Note 8. Regulatory Assets and Liabilities

 

During 2011, the CPUC issued a decision regarding the $34.2 million of litigation proceeds previously received by Cal Water during 2008 which is being used to replace infrastructure damaged by the gasoline additive Methyl tert-butyl ether (MTBE). The decision requires use of these proceeds for costs incurred as a result of MTBE contamination with any related benefits to be provided to Cal Water customers. Such usage includes transfer of the amount to contributions in aid of construction (CIAC) for remediation or replacement project costs once complete. Usage of the proceeds is reported to the CPUC through an Advice Letter or General Rate Case filing. As of December 31, 2011, $16.7 million of the proceeds was recorded as CIAC.  Cal Water did not use any of the proceeds to replace damaged infrastructure during the third quarter of 2012.  The remaining balance of $16.3 million at September 30, 2012 is recorded as other long-term liabilities.

 

During 2011, Cal Water added balancing accounts for its pension plans and conservation program. Both balancing account effective dates were January 1, 2011. The pension plans balancing account is a two-way balancing account that tracks the differences between actual expenses and adopted rate recovery which will result in either a regulatory asset or liability.
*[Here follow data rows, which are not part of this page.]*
/-- R273, R274. R276, R277, R287. The clauses leave a bring-up request's answer to its own statement. -/
def Obligations.HoldsAndRetraining : Prop :=
  ((∀ (s : State) (n : PcNo) (why : HoldReason), s.m.safe = false →
    (why = .retraining → s.m.mayHold n.toNat true = true ∧ (s.m.pc n.toNat).trainDue = true ∧ s.m.lowerDue n.toNat = false) →
    (why = .margining → s.m.mayHold n.toNat false = true) →
    (why = .migration → (s.m.pc n.toNat).state = 0#2 ∧ s.m.migrates n.toNat = true) →
    ∃ t, exec (.holdBegin n why) s = .next t ∧
      (∀ k, t.m.pc k = if k = n.toNat then { s.m.pc k with state := 1#2, reason := reasonCode why } else s.m.pc k) ∧
      t.m.reg (ldlReg (n.toNat / 32) 0x10C) = satAdd (s.m.reg (ldlReg (n.toNat / 32) 0x10C)) 1 ∧
      (∀ r, r ≠ ldlReg (n.toNat / 32) 0x10C → t.m.reg r = s.m.reg r) ∧
      t = { s with m := { s.m with regs := t.m.regs, pcs := t.m.pcs } }) ∧
  (∀ (s : State) (n : PcNo) (why : HoldReason), (s.m.safe = true ∨ (s.m.pc n.toNat).state ≠ 0#2 ∨
      why ≠ .migration ∧ ∃ k, k / 32 = n.toNat / 32 ∧ k ≠ n.toNat ∧ (s.m.pc k).state = 1#2 ∧ (s.m.pc k).reason ≠ 2#2) →
    exec (.holdBegin n why) s = .next s) ∧
  (∀ (s : State) (n : PcNo), (s.m.pc n.toNat).state = 1#2 →
    ∃ y : Mach, exec (.holdRelease n) s = .next { s with m := y.resendSyncs } ∧
      (∀ k, y.pc k = if k = n.toNat then { s.m.pc k with state := 0#2, reason := 0#2, lastHoldEnd := some s.m.uptime }
        else s.m.pc k) ∧
      (∀ (i : Nat) (c : Cmd), s.m.cmds[i]? = some c → y.cmds[i]? =
        some { c with heldOn := c.heldOn.filter fun w => w.pc != n.toNat }) ∧
      (∀ g, y.slice g = { s.m.slice g with slotsFree := (y.slice g).slotsFree }) ∧
      EventTaken (n.toNat / 256) (50 + 4 * (n.toNat / 32 % 8)) s.m y ∧
      y = { s.m with regs := y.regs, pcs := y.pcs, cmds := y.cmds, slices := y.slices } ∧
      (s.m.syncDue = [] → y.resendSyncs = y)) ∧
  (∀ (s : State) (n : PcNo), (s.m.pc n.toNat).state ≠ 1#2 → exec (.holdRelease n) s = .next s)) ∧
  ((∀ (s : State) (n : PcNo) (why : RetrainCause) (y : Mach), (s.m.pc n.toNat).state ≠ 2#2 → (s.m.pc n.toNat).state ≠ 3#2 →
    ((why = .request ∨ why = .age ∧ (s.m.pc n.toNat).lastTrain + 86400000 ≤ s.m.uptime) ∧ y = s.m ∨
      ∃ c : Byte, why = .temperature c ∧ y = s.m.sense (.stack (BitVec.ofNat 5 (n.toNat / 32))) (degrees c.toNat) ∧
        ((s.m.pc n.toNat).temp.toNat + 10 ≤ c.toNat ∨ c.toNat + 10 ≤ (s.m.pc n.toNat).temp.toNat)) →
    ∃ t, exec (.retrainTrigger n why) s = .next t ∧
      (∀ k, t.m.pc k = if k = n.toNat then { s.m.pc k with trainDue := true } else s.m.pc k) ∧
      EventTaken (n.toNat / 256) (49 + 4 * (n.toNat / 32 % 8)) y t.m ∧
      t = { s with m := { y with regs := t.m.regs, pcs := t.m.pcs } }) ∧
  (∀ (s : State) (n : PcNo) (c : Byte), (s.m.pc n.toNat).state ≠ 2#2 → (s.m.pc n.toNat).state ≠ 3#2 →
    c.toNat < (s.m.pc n.toNat).temp.toNat + 10 → (s.m.pc n.toNat).temp.toNat < c.toNat + 10 →
    exec (.retrainTrigger n (.temperature c)) s =
      .next { s with m := s.m.sense (.stack (BitVec.ofNat 5 (n.toNat / 32))) (degrees c.toNat) }) ∧
  (∀ (s : State) (n : PcNo), (s.m.pc n.toNat).state ≠ 2#2 → (s.m.pc n.toNat).state ≠ 3#2 →
    ∃ t, exec (.retrainTrigger n .parity) s = .next t ∧
      t.m.reg (ldlReg (n.toNat / 32) 0x110) = satAdd (s.m.reg (ldlReg (n.toNat / 32) 0x110)) 1 ∧
      (((s.m.pc n.toNat).parityErrs.filter fun e => decide (s.m.uptime < e + 1000)).length < 15 →
        (t.m.pc n.toNat).trainDue = (s.m.pc n.toNat).trainDue ∧
        t.m.irqPending (n.toNat / 256) (49 + 4 * (n.toNat / 32 % 8)) =
          s.m.irqPending (n.toNat / 256) (49 + 4 * (n.toNat / 32 % 8))) ∧
      (15 ≤ ((s.m.pc n.toNat).parityErrs.filter fun e => decide (s.m.uptime < e + 1000)).length →
        t.m.pc n.toNat = { s.m.pc n.toNat with trainDue := true, trainParity := true, parityErrs := [] } ∧
        t.m.irqPending (n.toNat / 256) (49 + 4 * (n.toNat / 32 % 8)) = true) ∧
      (∀ k, k ≠ n.toNat → t.m.pc k = s.m.pc k) ∧ t = { s with m := { s.m with regs := t.m.regs, pcs := t.m.pcs } }) ∧
  (∀ (s : State) (n : PcNo) (c : Byte), s.m.retraining n.toNat = true → s.m.retrainReq ≠ some (false, n.toNat) →
    ∃ y : Mach, exec (.retrainComplete n c) s =
        .next { s with m := y.sense (.stack (BitVec.ofNat 5 (n.toNat / 32))) (degrees c.toNat) } ∧
      (∀ k, k ≠ n.toNat → y.pc k = s.m.pc k) ∧
      ((s.m.pc n.toNat).trainParity = false →
        y.pc n.toNat = { s.m.pc n.toNat with temp := c, lastTrain := s.m.uptime, trainDue := false }) ∧
      (∀ l, (s.m.pc n.toNat).trainParity = true →
        s.m.uptime :: (s.m.pc n.toNat).parityTimes.filter (fun e => decide (s.m.uptime < e + 3600000)) = l →
        y.pc n.toNat = {
          s.m.pc n.toNat with
          temp := c, lastTrain := s.m.uptime, trainDue := false, trainParity := false, parityTimes := l, retireDue := (s.m.pc n.toNat).retireDue || decide (8 ≤ l.length) }) ∧
      y = { s.m with pcs := y.pcs }) ∧
  (∀ (s : State) (n : PcNo), s.m.retraining n.toNat = true → s.m.retrainReq ≠ some (false, n.toNat) → s.m.syncDue = [] →
    s.m.canRetire (n.toNat / 256) = true →
    ∃ t, exec (.retrainFail n) s = .next t ∧
      (∀ k, t.m.pc k = if k = n.toNat then { s.m.pc k with state := 2#2, reason := 0#2, lastHoldEnd := some s.m.uptime,
                                                           trainDue := false, trainParity := false, retireDue := true }
        else s.m.pc k) ∧
      (∀ c ∈ t.m.cmds, ∀ w ∈ c.heldOn, w.pc ≠ n.toNat) ∧ EventTaken (n.toNat / 256) (50 + 4 * (n.toNat / 32 % 8)) s.m t.m ∧
      t = { s with m := { s.m with regs := t.m.regs, pcs := t.m.pcs, cmds := t.m.cmds, slices := t.m.slices } }) ∧
  (∀ (s : State) (p : PkgNo) (c : Byte), s.m.safe = false → (s.m.pkg p.toNat).state = 0#2 →
    s.m.retrainReq ≠ some (true, p.toNat) →
    ∃ t, exec (.lpddrRetrain p c) s = .next t ∧
      (∀ k, t.m.pkg k = if k = p.toNat then { s.m.pkg k with temp := c } else s.m.pkg k) ∧
      t.m.reg (lpdReg p.toNat 0x10) = satAdd (s.m.reg (lpdReg p.toNat 0x10)) 1 ∧
      t.m.irqPending (p.toNat / 4) (81 + 4 * (p.toNat % 4)) = true ∧
      t.m.irqPending (p.toNat / 4) (82 + 4 * (p.toNat % 4)) = true ∧ t.m.reading (sensorUnit (.package p)) = 16 * c.toNat ∧
      t = { s with m := { s.m with regs := t.m.regs, pkgs := t.m.pkgs, readings := t.m.readings } }))

/-- R278 to R280: near-tier contents are kept by address, so what a migration moves is where the map places them. -/
def Obligations.RetirementAndMigration : Prop :=
  (∀ (s : State) (n : PcNo), s.m.safe = false → s.m.canRetire (n.toNat / 256) = true → bit (s.m.reg (safReg 0)).toNat 26 = true →
    ((s.m.pc n.toNat).retireDue = true ∨ (s.m.pc n.toNat).state = 2#2) →
    (s.m.goneOn (n.toNat / 256)).contains (n.toNat % 256) = false →
    ((s.m.repairOf (n.toNat / 256)).lanesTaken.length < 7 ∨
      ∀ i, i < 256 → (s.m.pc (256 * (n.toNat / 256) + i)).state = 2#2 → i = n.toNat % 256) →
    ∃ t lane, exec (.pseudoChannelRetire n) s = .next t ∧
      lane < 8 ∧ lane ∉ (s.m.repairOf (n.toNat / 256)).lanesTaken ∧
      (∀ j, j < lane → j ∈ (s.m.repairOf (n.toNat / 256)).lanesTaken) ∧
      (t.m.repairOf (n.toNat / 256)).lanesTaken = (s.m.repairOf (n.toNat / 256)).lanesTaken ++ [lane] ∧
      (∃ g, g.target = n.toNat ∧ g.lane = lane ∧ g.w = 0 ∧
        ((s.m.repairOf (n.toNat / 256)).mig = none → (t.m.repairOf (n.toNat / 256)).mig = some g) ∧
        ((s.m.repairOf (n.toNat / 256)).mig ≠ none →
          (t.m.repairOf (n.toNat / 256)).waiting = (s.m.repairOf (n.toNat / 256)).waiting ++ [g])) ∧
      (∀ k, t.m.pc k = if k = n.toNat then { s.m.pc k with retireDue := false } else s.m.pc k) ∧
      (∀ d, d ≠ n.toNat / 256 → t.m.repairOf d = s.m.repairOf d) ∧ t.m.recordsDue.length = s.m.recordsDue.length + 1 ∧
      t = { s with m := { s.m with regs := t.m.regs, repairs := t.m.repairs, pcs := t.m.pcs,
                                   recordsDue := t.m.recordsDue } }) ∧
  (∀ (s : State) (n : PcNo), (s.m.safe = true ∨ s.m.repair = false ∨ bit (s.m.reg (safReg 0)).toNat 26 = false ∨
      8 ≤ (s.m.repairOf (n.toNat / 256)).lanesTaken.length ∨
      (s.m.pc n.toNat).retireDue = false ∧ (s.m.pc n.toNat).state ≠ 2#2) →
    exec (.pseudoChannelRetire n) s = .next s) ∧
  (∀ (s : State) (d : DieNo) (g : Migration) (c : Nat) (l : List Region), s.m.safe = false →
    (s.m.repairOf d.toNat).mig = some g → g.regions = .logical c :: l → g.w + 4096 < 3047424 →
    (s.m.pc g.target).state = 0#2 →
    (∀ k, k < 248 → (s.m.pc (256 * d.toNat + s.m.spread d.toNat g.lane k)).state ≠ 1#2) →
    (∀ x ∈ s.m.cmds, isLadleOp (dOp x.desc) = false) → s.m.under = [] → (∀ x ∈ s.m.pcs, x.2.state ≠ 2#2) →
    ∃ t, exec (.migrationStep d) s = .next t ∧
      t.m.repairOf d.toNat = { s.m.repairOf d.toNat with mig := some { g with w := g.w + 4096 } } ∧
      (∀ e, e ≠ d.toNat → t.m.repairOf e = s.m.repairOf e) ∧
      t.m.reg (memReg 0) = s.m.reg (memReg 0) + 1#32 ∧
      t.m.reg (ldlReg (g.target / 32) 0x10C) = satAdd (s.m.reg (ldlReg (g.target / 32) 0x10C)) 1 ∧
      t.m.lastStep = some ⟨(s.m.reg (memReg 0) + 1#32).toNat, d.toNat, .logical c, g.w, g.target / 32⟩ ∧
      t = { s with m := { s.m with regs := t.m.regs, repairs := t.m.repairs, cache := t.m.cache, spare := t.m.spare,
                                   lastStep := t.m.lastStep } })

/-! ## Tiers and residency (13) -/

/-- R309 to R311: the ingot format loses nothing. -/
def Obligations.IngotRoundTrip : Prop :=
  ∀ (ew : Nat) (ss : List Sector), ew < 3 → ss.length = 1024 → (∀ x ∈ ss, x.1.length = 64) →
    expandBar ew (encodeBar ew ss) = some ss ∧ (encodeBar ew ss).length ≤ 448 + 64 * 1024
The conservation program is a one-way balancing account that tracks the differences between actual expenses and adopted rate recovery which may result in a regulatory liability if actual conservation expenses are less than adopted over the three year period ending December 31, 2013. As of September 30, 2012 there was a pension regulatory asset of $1.9 million and a conservation program regulatory liability of $6.6 million compared to a $1.9 million pension regulatory liability and a conservation program regulatory liability of $4.3 million as of December 31, 2011.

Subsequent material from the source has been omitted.